Referenced in: none

Automatically associated channels: Kir2.1 , Slo1

Title: Evidence for Mitoxantrone-induced Block of Inwardly Rectifying K Channels Expressed in the Osteoclast Precursor RAW 264.7 Cells Differentiated with Lipopolysaccharide.

Authors: Chung-Lin Wang, Mei-Ling Tsai, Sheng-Nan Wu

Journal, date & volume: Cell. Physiol. Biochem., 2012 , 30, 687-701

PubMed link: http://www.ncbi.nlm.nih.gov/pubmed/22854649

Abstract
Mitoxanthrone (MX) is an anthracenedione antineoplastic agent. Whether this drug and other related compounds have any effects on ion currents in osteoclasts remains largely unclear.In this study, the effects of MX and other related compounds on inwardly rectifying K(+) current (I(K(IR))) were investigated in RAW 264.7 osteoclast precursor cells treated with lipopolysaccharide.The I(K(IR))in these cells are blocked by BaCl(2) (1 mM). MX (1-100 µM) decreased the amplitude of I(K(IR)) in a concentration-dependent manner with an IC(50) value of 6.4 µM. MX also slowed the time course of I(K(IR)) inactivation elicited by large hyperpolarization. Doxorubicin (10 µM), 17β-estradiol (10 µM) and tertiapin (1 µM) decreased the I(K(IR)) amplitude in these cells. In bafilomycin A(1)-treated cells, MX-mediated block of I(K(IR)) still existed. In cell-attached configuration, when the electrode was filled with MX (10 µM), the activity of inwardly rectifying K(+) (Kir) channels was decreased with no change in single-channel conductance.
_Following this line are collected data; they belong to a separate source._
-- ==== Sys2Proof/Laws/Decoding.lean ====
section
/-! SUPPORT. What the decoder can answer for a code, and which shared meaning each row calls. -/

namespace Sys2Proof.Machine

theorem ofRow_instr {o : Option Instr} {i : Instr} (h : ofRow o = .instr i) : o = some i := by
  cases o <;> simp [ofRow] at h
  simp [h]

/-- Everything the decoder can answer for a code (R76). -/
theorem decodeCode_cases {b : BitVec 4} {n : BitVec 13} {jr : Bool} {c : Code} {i : Instr}
    (h : decodeCode b n jr c = .instr i) :
    (2 ≤ b.toNat ∧ b.toNat ≤ 8) ∧
      ((c.toNat = 2 ^ b.toNat ∧ clearRow b.toNat = some i) ∨
        (c.toNat = 2 ^ b.toNat + 1 ∧ eoiRow b.toNat = some i) ∨
        (c.toNat < 2 ^ b.toNat ∧ literalRow c b.toNat = some i) ∨
        (2 ^ b.toNat + 2 ≤ c.toNat ∧ c.toNat < n.toNat ∧ i = .learned c) ∨
        (2 ^ b.toNat + 2 ≤ c.toNat ∧ c.toNat = n.toNat ∧ jr = false ∧ i = .kwkwk c) ∨
        (2 ^ b.toNat + 2 ≤ c.toNat ∧ c.toNat = n.toNat ∧ jr = true ∧ i = .kwkwkAfterReset c) ∨
        (2 ^ b.toNat + 2 ≤ c.toNat ∧ n.toNat < c.toNat ∧ i = .invalid c)) := by
  unfold decodeCode at h
  split at h
  · simp at h
  · rename_i hb
    have hb : 2 ≤ b.toNat ∧ b.toNat ≤ 8 := by
      simp [baseWidthOk] at hb
      omega
    refine ⟨hb, ?_⟩
    split at h
    · exact .inl ⟨‹_›, ofRow_instr h⟩
    · split at h
      · exact .inr (.inl ⟨‹_›, ofRow_instr h⟩)
      · split at h
        · exact .inr (.inr (.inl ⟨‹_›, ofRow_instr h⟩))
        · have hge : 2 ^ b.toNat + 2 ≤ c.toNat := by omega
          split at h
          · exact .inr (.inr (.inr (.inl ⟨hge, ‹_›, by simpa using h.symm⟩)))
          · split at h
            · split at h
              · rename_i hj
                exact .inr (.inr (.inr (.inr (.inr (.inl ⟨hge, ‹_›, by simpa using hj, by simpa using h.symm⟩)))))
              · rename_i hj
                exact .inr (.inr (.inr (.inr (.inl ⟨hge, ‹_›, by simpa using hj, by simpa using h.symm⟩))))
            · exact .inr (.inr (.inr (.inr (.inr (.inr ⟨hge, by omega, by simpa using h.symm⟩)))))

/-- Every `CLEAR_b` runs `ExecClear()` (R142). -/
theorem exec_clearRow {k : Nat} {i : Instr} (h : clearRow k = some i) (s : State) : exec i s = clearCodeTable s := by
  unfold clearRow at h
  split at h <;> simp at h <;> subst h <;> rfl

/-- Every `EOI_b` runs `ExecEoi()` (R143). -/
theorem exec_eoiRow {k : Nat} {i : Instr} (h : eoiRow k = some i) (s : State) : exec i s = endOfInformation s := by
  unfold eoiRow at h
  split at h <;> simp at h <;> subst h <;> rfl

theorem setWidth_extract {c : Code} {k : Nat} (h : c.toNat < 2 ^ k) :
    (c.extractLsb' 0 k).setWidth 12 = c := by
  apply BitVec.eq_of_toNat_eq
  simp only [BitVec.toNat_setWidth, BitVec.extractLsb'_toNat, Nat.shiftRight_zero]
  rw [Nat.mod_eq_of_lt h, Nat.mod_eq_of_lt c.isLt]

/-- Every `LITERAL_b` runs `KnownEntry(c)` (R145). -/
theorem exec_literalRow {k : Nat} {i : Instr} {c : Code} (h : literalRow c k = some i) (hc : c.toNat < 2 ^ k)
    (s : State) : exec i s = knownEntry c s := by
  unfold literalRow at h
  split at h <;> simp at h <;> subst h <;>
    (show knownEntry (BitVec.setWidth 12 _) s = _
     rw [setWidth_extract hc])

/-- A literal's code is its index, below `2^b` (R145). -/
theorem literal_toNat {b : Nat} (hb : b ≤ 8) (index : BitVec b) :
    (index.setWidth 12).toNat = index.toNat ∧ index.toNat < 2 ^ b := by
  refine ⟨?_, index.isLt⟩
  rw [BitVec.toNat_setWidth, Nat.mod_eq_of_lt]
  exact Nat.lt_of_lt_of_le index.isLt (Nat.pow_le_pow_right (by omega) (by omega))

theorem clearRow_class {k} (h2 : 2 ≤ k) (h8 : k ≤ 8) : ∃ i, clearRow k = some i ∧
    i.codeClass = some (.clear, some k) := by
  have bc : k = 2 ∨ k = 3 ∨ k = 4 ∨ k = 5 ∨ k = 6 ∨ k = 7 ∨ k = 8 := by omega
  rcases bc with rfl | rfl | rfl | rfl | rfl | rfl | rfl <;> exact ⟨_, rfl, rfl⟩

theorem eoiRow_class {k} (h2 : 2 ≤ k) (h8 : k ≤ 8) : ∃ i, eoiRow k = some i ∧ i.codeClass = some (.eoi, some k) := by
  have bc : k = 2 ∨ k = 3 ∨ k = 4 ∨ k = 5 ∨ k = 6 ∨ k = 7 ∨ k = 8 := by omega
  rcases bc with rfl | rfl | rfl | rfl | rfl | rfl | rfl <;> exact ⟨_, rfl, rfl⟩

theorem literalRow_class {k} (c : Code) (h2 : 2 ≤ k) (h8 : k ≤ 8) : ∃ i, literalRow c k = some i ∧
    i.codeClass = some (.literal, some k) := by
  have bc : k = 2 ∨ k = 3 ∨ k = 4 ∨ k = 5 ∨ k = 6 ∨ k = 7 ∨ k = 8 := by omega
  rcases bc with rfl | rfl | rfl | rfl | rfl | rfl | rfl <;> exact ⟨_, rfl, rfl⟩

/-- At a base width of the core, every code is some instruction (R76). -/
theorem decodeCode_total {b : BitVec 4} {n : BitVec 13} {jr : Bool} {c : Code} (h2 : 2 ≤ b.toNat) (h8 : b.toNat ≤ 8) :
    ∃ i, decodeCode b n jr c = .instr i := by
  have hb : baseWidthOk b = true := by simp [baseWidthOk]; omega
  unfold decodeCode
  rw [if_neg (by simp [hb])]
  split
  · obtain ⟨i, h, -⟩ := clearRow_class h2 h8; rw [h]; exact ⟨i, rfl⟩
  · split
    · obtain ⟨i, h, -⟩ := eoiRow_class h2 h8; rw [h]; exact ⟨i, rfl⟩
    · split
      · obtain ⟨i, h, -⟩ := literalRow_class c h2 h8; rw [h]; exact ⟨i, rfl⟩
      · split
        · exact ⟨_, rfl⟩
        · split
          · cases jr
            · exact ⟨_, rfl⟩
            · exact ⟨_, rfl⟩
          · exact ⟨_, rfl⟩

/-- A literal's row runs the known data code of its index (R145). -/
theorem literal_exec {i : Instr} {k : Nat} {x : Byte}
    (h : i.literal = some (k, x)) (s : State) : exec i s = knownEntry (x.setWidth 12) s ∧ 2 ≤ k ∧ k ≤ 8 ∧
    x.toNat < 2 ^ k := by
  have e : ∀ {b : Nat} (y : BitVec b), b ≤ 8 → y.setWidth 12 = (y.setWidth 8).setWidth 12 ∧
      (y.setWidth 8).toNat < 2 ^ b := by
    intro b y hb
    have h1 : y.toNat < 256 := Nat.lt_of_lt_of_le y.isLt (Nat.pow_le_pow_right (n := 2) (by omega) hb)
    refine ⟨?_, ?_⟩
    · apply BitVec.eq_of_toNat_eq
      simp only [BitVec.toNat_setWidth]; omega
    · simp only [BitVec.toNat_setWidth]; rw [Nat.mod_eq_of_lt h1]; exact y.isLt
  cases i <;> simp [Instr.literal] at h <;> (obtain ⟨rfl, rfl⟩ := h; refine ⟨?_, by omega, by omega, ?_⟩)
  case literal8.refine_1 y => rfl
  case literal8.refine_2 y => exact y.isLt
  all_goals first
   | (rename_i y; exact (e y (by omega)).2)
   | (rename_i y; show knownEntry (y.setWidth 12) s = _; rw [(e y (by omega)).1])

end Sys2Proof.Machine
end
MX-mediated reduction of channel activity is accompanied by a shortening of mean open time. Under current-clamp conditions, addition of MX resulted in membrane depolarization. Therefore, MX can interact with the Kir channels to decrease the I(K(IR)) amplitude and to depolarize the membrane in these cells.The block by this drug of Kir2.1 channels appears to be one of the important mechanisms underlying its actions on the resorptive activity of osteoclasts, if similar results occur in vivo. Targeting at Kir channels may be clinically useful as an adjunctive regimen to anti-cancer drugs (e.g., MX or doxorubicin) in influencing the resorptive activity of osteoclasts.